The second highest paid industry was scientific research and technical services, with an average wage of RMB 177,544 (US$27,691) (4.8 percent growth) in the urban non-private sector, though it was the third highest in the urban private sector, at RMB 72,233 (US$11,266) (6.8 percent growth). In the urban private sector, finance was the second highest paid industry, at RMB 82,930 (US$12,935) (9.0 percent growth), but finance wages were still higher in the urban non-private sector, at RMB 133,390 (US$20,805) (1.5 percent growth).
Wages in the manufacturing industry had steady growth in 2020. In the urban non-private sector, the average wage was RMB 82,783 (US$12,912) (5.9 percent growth), while in the urban private sector it was RMB 57,910 (US$9,032) (9.6 percent growth).
Among companies above designated size, the average wage for manufacturing and related personnel was RMB 62,610 (US$9,765). Despite gaps in development and economic growth, manufacturing wages were relatively similar across the country, with the Eastern region at the highest (RMB 65,241) (US$10,176) and the Central region at the lowest (RMB 56,302) (US$8,781).
The accommodation and restaurants industry was among the most hard-hit industries in 2020. Already the lowest paid industry in the urban non-private sector, the average wage decreased by 3.0 percent to RMB 48,833 (US$7,616), compared to a 4.2 percent increase in 2019. In the urban private sector, wages contracted by 0.4 percent to RMB 42,258 (US$6,591).
Similarly, wages in the culture, sports, and entertainment industry in urban non-private units increased by just 4.1 percent, which was a 5.1 percentage point drop from the year before. In the urban private sector, wages in education and management of water conservancy, environment, and public facilities also declined, by -4.6 percent and -2.6 percent, respectively.
How to read the data: Separate long-term trends from short-term deviations
China’s latest wage data reflect both the short-term impacts of the COVID-19 pandemic as well as ongoing economic and labor trends that will be longer lasting.
As expected, industries relating to food and beverage, travel, and hospitality were among those that suffered the most from the pandemic due to closures and travel restrictions, particularly during the first half of 2020. Travel and hospitality industries will continue to face challenges in the near future because of restrictions on international travel, but China’s immense domestic tourism market will likely soften these impacts to an extent.

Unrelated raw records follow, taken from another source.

/-- A cause that arrives while the latch is set (R103). -/
def appendCause (c : CauseId) (value : DWord) (s : State) : State :=
  if s.trip.list.any (fun e => e.id == c) then s
  else if s.trip.list.length < 8 then
    raiseTrip 1 c value { s with trip := { s.trip with list := s.trip.list ++ [causeEntry c value s] } }
  else if s.trip.overflowSet.contains c then s
  else
    raiseTrip 2 c value
      { s with trip := { s.trip with
          overflowSet := s.trip.overflowSet ++ [c], overflowCount := s.trip.overflowCount + 1 } }

/-- A cause is delivered to the trip controller (R99, R102, R103). -/
def deliverCause (d : Delivery) (c : CauseId) (value : DWord) (s : State) : State :=
  if s.trip.latch then appendCause c value s else latchTrip d c value s

/-- The trip is cleared by a TRIP_RESET (R108, steps 1 and 2) or a RESTART (R112): list, overflow, latch and
TRIP line; the active-condition set and EXT_TRIP are kept.  The ALERT condition is judged (R158). -/
def clearTrip (s : State) : State :=
  judgeAlert { s with trip := { s.trip with
    latch := false, list := [], overflowCount := 0, overflowSet := [], tripLine := false } }

end Sys2Proof.Machine
end

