/-- A request that finds an answer pending is discarded: its sequence has been judged, REQUEST_OVERRUN is
set, and nothing else changes. -/
def Obligations.RequestDuringPendingAnswerIsDiscarded : Prop :=
  ∀ (code : Byte) (r : Request) (s : State) (a : Answer), s.link.slot = some a →
    exec (requestCommand code r) s = .next { requestTaken r s with
      link := { (requestTaken r s).link with overrun := true } }

/-- A request with a wrong number of argument bytes, with an argument that names nothing or lies out of
range, with a code that names no request (REQUEST_UNKNOWN_CODE), or that writes, commits or aborts a FREE
buffer is answered BAD_REQUEST, and nothing is done. -/
def Obligations.BadRequestsChangeNothing : Prop :=
  (∀ (code : Byte) (r : Request) (s : State), s.link.slot = none →
    argumentCount code.toNat r.args.length = false →
    exec (requestCommand code r) s = .next (answerPlaced code r .badRequest [] (requestTaken r s)))
  ∧ (∀ (code : Byte) (r : Request) (s : State), s.link.slot = none →
    argumentOutOfRange code.toNat r.args = true →
    exec (requestCommand code r) s = .next (answerPlaced code r .badRequest [] (requestTaken r s)))
  ∧ (∀ (code : Byte) (r : Request) (s : State), s.link.slot = none → code.toNat = 0 ∨ 19 < code.toNat →
    exec (.requestUnknownCode code r) s = .next (answerPlaced code r .badRequest [] (requestTaken r s)))
  ∧ (∀ (r : Request) (s : State), s.link.slot = none →
    (∀ n : Bool, r.args = [if n then 1 else 0] → s.tab.buffer n = none →
      exec (.tableCommit r) s = .next (answerPlaced 6 r .badRequest [] (requestTaken r s))
      ∧ exec (.tableAbort r) s = .next (answerPlaced 7 r .badRequest [] (requestTaken r s)))
    ∧ (∀ (pos : Byte) (bytes : List Byte), r.args = pos :: bytes →
      s.tab.buffer (decide (128 ≤ pos.toNat)) = none →
      exec (.tableWrite r) s = .next (answerPlaced 5 r .badRequest [] (requestTaken r s))))

/-- IDENTIFY answers vendor, part, revision, table formats and store geometry, in every state; the widths of
vendor, part, revision, bank count and slots per bank in its bytes are the model's reading (assumption 40,
DEDUCED).  STATUS_CLEAR clears the five sticky flags and answers them as they stood, with the error and gap
counts, which it keeps. -/
def Obligations.IdentifyAndStatusClearAnswer : Prop :=
  (∀ (r : Request) (s : State), s.link.slot = none → r.args = [] →
    exec (.identify r) s = .next (answerPlaced 1 r .ok
      [0x00, 0x56, 0x0D, 0x42, 0x00, 0x01, 1, 1, 1, 1, 1, 4, 8, 0x08, 0x70] (requestTaken r s)))
  ∧ (∀ (r : Request) (s : State), s.link.slot = none → r.args = [] →
    let u := requestTaken r s
    exec (.statusClear r) s = .next (answerPlaced 2 r .ok
      ((stickyFlags u).byte
        :: bytes16 (BitVec.ofNat 16 u.link.errors[0]) ++ bytes16 (BitVec.ofNat 16 u.link.gaps[0])
        ++ bytes16 (BitVec.ofNat 16 u.link.errors[1]) ++ bytes16 (BitVec.ofNat 16 u.link.gaps[1])
        ++ bytes16 (BitVec.ofNat 16 u.link.errors[2]) ++ bytes16 (BitVec.ofNat 16 u.link.gaps[2])
        ++ bytes16 (BitVec.ofNat 16 u.link.errors[3]) ++ bytes16 (BitVec.ofNat 16 u.link.gaps[3]))
      { u with
        link := { u.link with overrun := false, linkErrSeen := false }
        log := { u.log with eventMissed := false }
        store := { u.store with programFail := false, eraseFail := false } }))

/-- An accepted RESTART returns run controller, recorder and trip to their start, empties the event ring of
every old record, sets counters and missed count to 0 and keeps EVENT_MISSED, and enters READY where the READY
conditions hold; what stands in the ring afterwards are the DRIVE_STATE records of the RESTART, that of reason
RESTART the first.  Tables, regulators, watch, load profile and store are kept.  It is refused with RUNNING
while the drive is energised, else with RECORDING while the recorder is FROZEN or WRITING, and then changes
nothing.  That the trigger copy is cleared with the rest of the recorder is the model's reading (assumption 31). -/
def Obligations.RestartReturnsToTheStart : Prop :=
  (∀ (r : Request) (s : State), s.link.slot = none → r.args = [] → energised s = false →
    s.recorder.state ≠ .frozen → s.recorder.state ≠ .writing →
    ∃ t, exec (.restart r) s = .next t
      ∧ t.run = { RunController.reset with state := if readyConditions t then .ready else .off }
      ∧ t.trip = { s.trip with
          latch := false, list := [], overflowCount := 0, overflowSet := [], tripLine := false,
          active := s.trip.active.filter fun c => c != ⟨.supLost, .none⟩ }
      ∧ t.recorder = Recorder.reset
      ∧ t.lim.missCount = 0 ∧ t.lim.supLost = false ∧ t.lim.tReq = s.lim.tReq
      ∧ t.lim.supTime = s.lim.supTime ∧ t.lim.spTimer = s.lim.spTimer
      ∧ t.log.ring.length ≤ 2 ∧ t.log.missed = 0
      ∧ (∀ k : Fin 16, k ≠ 10 → t.log.counters[k] = 0)
      ∧ ((eventTable s).intervals[10] = 0 → t.log.counters[10] = 0)
      ∧ (∀ e ∈ t.log.ring, e.kind = .driveState ∧ e.pace = s.link.paceCount ∧ (e.flags = 12 ∨ e.flags = 0))
      ∧ (s.run.state = .off → readyConditions t = false → t.log.ring = [] ∧ t.log.counters[10] = 0)
      ∧ (s.run.state ≠ .off → t.log.ring.head? = some {
          kind := .driveState, source := .none, flags := 12, pace := s.link.paceCount,
          data1 := BitVec.ofNat 32 s.run.state.code, data2 := 0 })
      ∧ t.log.eventMissed = (requestTaken r s).log.eventMissed
      ∧ t.link = (requestTaken r s).link.placeAnswer
          { code := 3, tag := r.tag, answer := .ok, data := [] }
      ∧ t = { s with
          run := t.run, trip := t.trip, recorder := t.recorder, lim := t.lim, log := t.log, link := t.link })
  ∧ (∀ (r : Request) (s : State), s.link.slot = none → r.args = [] →
    (energised s = true →
      exec (.restart r) s = .next (answerPlaced 3 r .running [] (requestTaken r s)))
    ∧ (energised s = false → s.recorder.state = .frozen →
      exec (.restart r) s = .next (answerPlaced 3 r .recording [2] (requestTaken r s)))
    ∧ (energised s = false → s.recorder.state = .writing →
      exec (.restart r) s = .next (answerPlaced 3 r .recording [3] (requestTaken r s))))
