/-- What a pending offer, taken through selection, can do to the store (R133 to R139). -/
inductive OfferTaken (s : State) : TripStore → Prop
  | stands : OfferTaken s s.store
  | placed (retry : Bool) (n : DWord) (b : Fin 4) (k : Fin 8) (ho : Offered retry n s) (he : ¬Exhausted retry s)
      (hs : Placeable s.store b k) : OfferTaken s (s.store.placed b k n retry)
  | queued (b : Fin 4) (count : Nat) (hq : s.store.queued b = false) :
      OfferTaken s { s.store with queue := s.store.queue ++ [b], overwritten := count }
  | missed (retry : Bool) (n next : DWord) (marks : Prop) [Decidable marks] (ho : Offered retry n s)
      (hn : next = s.store.nextNumber ∨ retry = false ∧ s.store.nextNumber ≠ 0 ∧ next = s.store.nextNumber + 1) :
      OfferTaken s (s.store.missedOffer n marks next)

theorem offerTaken_missed {s : State} {retry : Bool} {n : DWord} (ho : Offered retry n s)
    (hm : Exhausted retry s ∨ s.store.select (storeMode s) = .miss) : OfferTaken s (takeOffer s).store := by
  rw [takeOffer_missed ho hm]
  refine .missed retry n _ _ ho ?_
  by_cases hc : retry = false ∧ ¬Exhausted retry s ∧ s.store.markHolder.isSome = true
  · rw [if_pos hc]
    obtain ⟨hr, he, -⟩ := hc
    rw [← ho.2 hr]
    exact .inr ⟨hr, fun hz => he ⟨hr, ho.2 hr ▸ hz⟩, rfl⟩
  · rw [if_neg hc]
    exact .inl rfl

theorem offerTaken_of_offered {s : State} {retry : Bool} {n : DWord} (ho : Offered retry n s) :
    OfferTaken s (takeOffer s).store := by
  by_cases he : Exhausted retry s
  · exact offerTaken_missed ho (.inl he)
  · have hsound := s.store.select_sound (storeMode s)
    cases hx : s.store.select (storeMode s) with
    | slot b k =>
      rw [takeOffer_placed ho he, hx, endOffer_slot ho]
      exact .placed retry n b k ho he (TripStore.select_placeable hx)
    | wait =>
      rw [takeOffer_placed ho he, hx, endOffer_wait]
      exact .stands
    | queueErase b =>
      rw [hx] at hsound
      rw [takeOffer_placed ho he, hx, endOffer_queueErase hsound]
      exact .queued b s.store.overwritten hsound
    | queueOverwrite b =>
      rw [hx] at hsound
      rw [takeOffer_placed ho he, hx, endOffer_queueOverwrite hsound]
      exact .queued b _ hsound
    | miss => exact offerTaken_missed ho (.inr hx)

theorem offerTaken_takeOffer (s : State) : OfferTaken s (takeOffer s).store := by
  cases ho : s.store.offer with
  | none =>
    rw [takeOffer_none ho]
    exact .stands
  | newRecord => exact offerTaken_of_offered (retry := false) (n := s.store.nextNumber) ⟨ho, fun _ => rfl⟩
  | retry n => exact offerTaken_of_offered (retry := true) (n := n) ⟨ho, nofun⟩

/-! ### Pre-erase (R141) -/

/-- Pre-erase leaves the store, or puts one more bank in the queue. -/
inductive PreErased (t : TripStore) : TripStore → Prop
  | stands : PreErased t t
  | queued (b : Fin 4) (count : Nat) (hq : t.queued b = false) :
      PreErased t { t with queue := t.queue ++ [b], overwritten := count }

theorem preErased_preErase (s : State) : PreErased s.store (preErase s).store := by
  unfold preErase
  split
  · split
    · exact .stands
    · split
      · exact .stands
      · next hq =>
        have hq := Bool.eq_false_of_not_eq_true hq
        have hover (b : Fin 4) (h : s.store.queued b = false) : PreErased s.store (queueOverwrite b s).store := by
          rw [queueOverwrite_store, TripStore.join_of_not_queued h]
          exact .queued b _ h
        split
        · exact hover _ hq
        · exact hover _ hq
        · rw [TripStore.join_of_not_queued hq]
          exact .queued _ s.store.overwritten hq
        · exact .stands
  · exact .stands

/-! ### Every step -/

/-- What a step can do to the store: nothing, or the one piece of store work that its command brings. -/
inductive StoreMove : TripStore → TripStore → Prop
  | stands (t : TripStore) : StoreMove t t
  | flagsCleared (t : TripStore) : StoreMove t { t with programFail := false, eraseFail := false }
  | offered (s : State) : StoreMove s.store (offerRecord s).store
  | trimmed (t : TripStore) (b : Fin 4) (h : t.activity = .idle) : StoreMove t (t.join b).chooseWork
  | erasedAll (t : TripStore) (h : t.activity = .idle) :
      StoreMove t (TripStore.chooseWork { t with queue := t.queue ++ t.toErase, eraseAll := true })
  | checked (t : TripStore) (b : Fin 4) (h : t.activity = .idle) : StoreMove t (t.beginCheck b)
  | scanEnded (s : State) (h : s.store.activity = .scanning) : StoreMove s.store (endScan s).store
  | programEnded (s : State) (took : Bool) (p : Program) (h : s.store.activity = .programming)
      (hp : s.store.program = some p) : StoreMove s.store (endProgram took p s).store
  | eraseEnded (s : State) (verified : Bool) (b : Fin 4) (h : s.store.activity = .erasing)
      (hb : s.store.busy = some b) : StoreMove s.store (endErase verified b s).store
  | checkEnded (s : State) (b : Fin 4) (h : s.store.activity = .blankChecking) (hb : s.store.busy = some b) :
      StoreMove s.store (endBlankCheck b s).store
  | reset (t : TripStore) : StoreMove t (TripStore.afterReset t.nv t.nextTag)

namespace StoreMove

variable {s t : State}

theorem of_eq (h : t.store = s.store := by simp) : StoreMove s.store t.store := by
  rw [h]
  exact .stands _

theorem statusClear (args : List Byte) (s : State) : StoreMove s.store (statusClear args s).state.store := by
  cases args with
  | nil => exact .flagsCleared _
  | cons _ _ => exact .stands _

theorem storeTrim (args : List Byte) (s : State) : StoreMove s.store (storeTrim args s).state.store := by
  unfold Machine.storeTrim
  (repeat' split)
  · exact .stands _
  · next hidle _ b _ => exact .trimmed _ b hidle
  all_goals exact .stands _

theorem storeEraseAll (args : List Byte) (s : State) : StoreMove s.store (storeEraseAll args s).state.store := by
  unfold Machine.storeEraseAll
  (repeat' split)
  · exact .stands _
  · next hidle =>
    unfold eraseAllBanks
    dsimp only
    split
    · exact .stands _
    · exact .erasedAll _ hidle
  all_goals exact .stands _

theorem storeBlankCheck (args : List Byte) (s : State) : StoreMove s.store (storeBlankCheck args s).state.store := by
  have hcheck (b : Fin 4) : StoreMove s.store (checkBank b s).state.store := by
    unfold checkBank
    (repeat' split)
    · exact .stands _
    · exact .stands _
    · next hidle => exact .checked _ b hidle
    · exact .stands _
  unfold Machine.storeBlankCheck
  (repeat' split)
  · exact hcheck _
  · exact .stands _
  · exact .stands _

/-- Of the requests, STATUS_CLEAR and three of the store's own reach the store (R184). -/
theorem requestOwner (code : Byte) (args : List Byte) (s : State) :
    StoreMove s.store (requestOwner code args s).state.store := by
  show (fun f : State → Reply => StoreMove s.store (f s).state.store) (Machine.requestOwner code args)
  unfold Machine.requestOwner
  split
  · exact .of_eq (by cases args <;> rfl)
  · exact statusClear args s
  · exact .of_eq (by simp only [Machine.restart, refuse]; (repeat' split) <;> simp)
  · exact .of_eq (by simp only [tableOpen, openTable, refuse]; (repeat' split) <;> simp)
  · exact .of_eq (by simp only [tableWrite, writeTable, refuse]; (repeat' split) <;> simp)
  · exact .of_eq (by simp only [tableCommit, commitBuffer, refuse]; (repeat' split) <;> simp)
  · exact .of_eq (by simp only [tableAbort, refuse]; (repeat' split) <;> simp)
  · exact .of_eq (by simp only [tableRead, readTable, refuse]; (repeat' split) <;> simp)
  · exact .of_eq (by simp only [lockSet, refuse]; (repeat' split) <;> simp)
  · exact .of_eq (by simp only [lockClear, refuse]; (repeat' split) <;> simp)
  · exact .of_eq (by simp only [tripReset, refuse]; (repeat' split) <;> simp)
  · exact .of_eq (by simp only [tripRead, readRecord, refuse]; (repeat' split) <;> simp)
  · exact storeTrim args s
  · exact storeEraseAll args s
  · exact storeBlankCheck args s
  · exact .of_eq (by simp only [storeStatus, refuse]; (repeat' split) <;> simp)
  · exact .of_eq (by cases args <;> simp [eventRead, refuse])
  · exact .of_eq (by simp only [eventMark, refuse]; (repeat' split) <;> simp)
  · exact .of_eq (by simp only [vibRestart, vibRestartChannel, refuse]; (repeat' split) <;> simp)
  · exact .stands _

theorem serve (code : Byte) (r : Request) (s : State) :
    StoreMove s.store (serve code r (Machine.requestOwner code r.args) s).store := by
  cases hslot : s.link.slot with
  | none =>
    have howner := requestOwner code r.args (acceptFrame .S 0 r.seq s)
    simp only [acceptFrame_frame] at howner
    rw [serve_answered _ _ _ _ hslot]
    exact howner
  | some a =>
    rw [serve_overrun _ _ _ _ a hslot]
    exact .of_eq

On the other hand, rapid wage growth in information technology industries reflects the success and dynamism of businesses in this area, particularly within the context of national efforts to develop these industries. Strong wage growth in information technology and other technical professions is indicative of increased demand for skilled workers as China moves up the value chain and invests in its services sectors.
Due to shortages of skilled workers in some specialized positions, such workers may become increasingly concentrated in the more developed Eastern region, where wages and quality of life tend to be the highest. Employers located in other regions may therefore have to pay a premium to attract talent.
Some businesses in China in low-margin industries may struggle with growing wages, and consider relocation to lower-cost alternative destinations, such as Vietnam, Indonesia, and India. However, China’s solid rate of wage growth is proof of both the country’s ability to bounce back from the COVID-19 pandemic and the vitality of the emerging high-value industries that represent its economic future.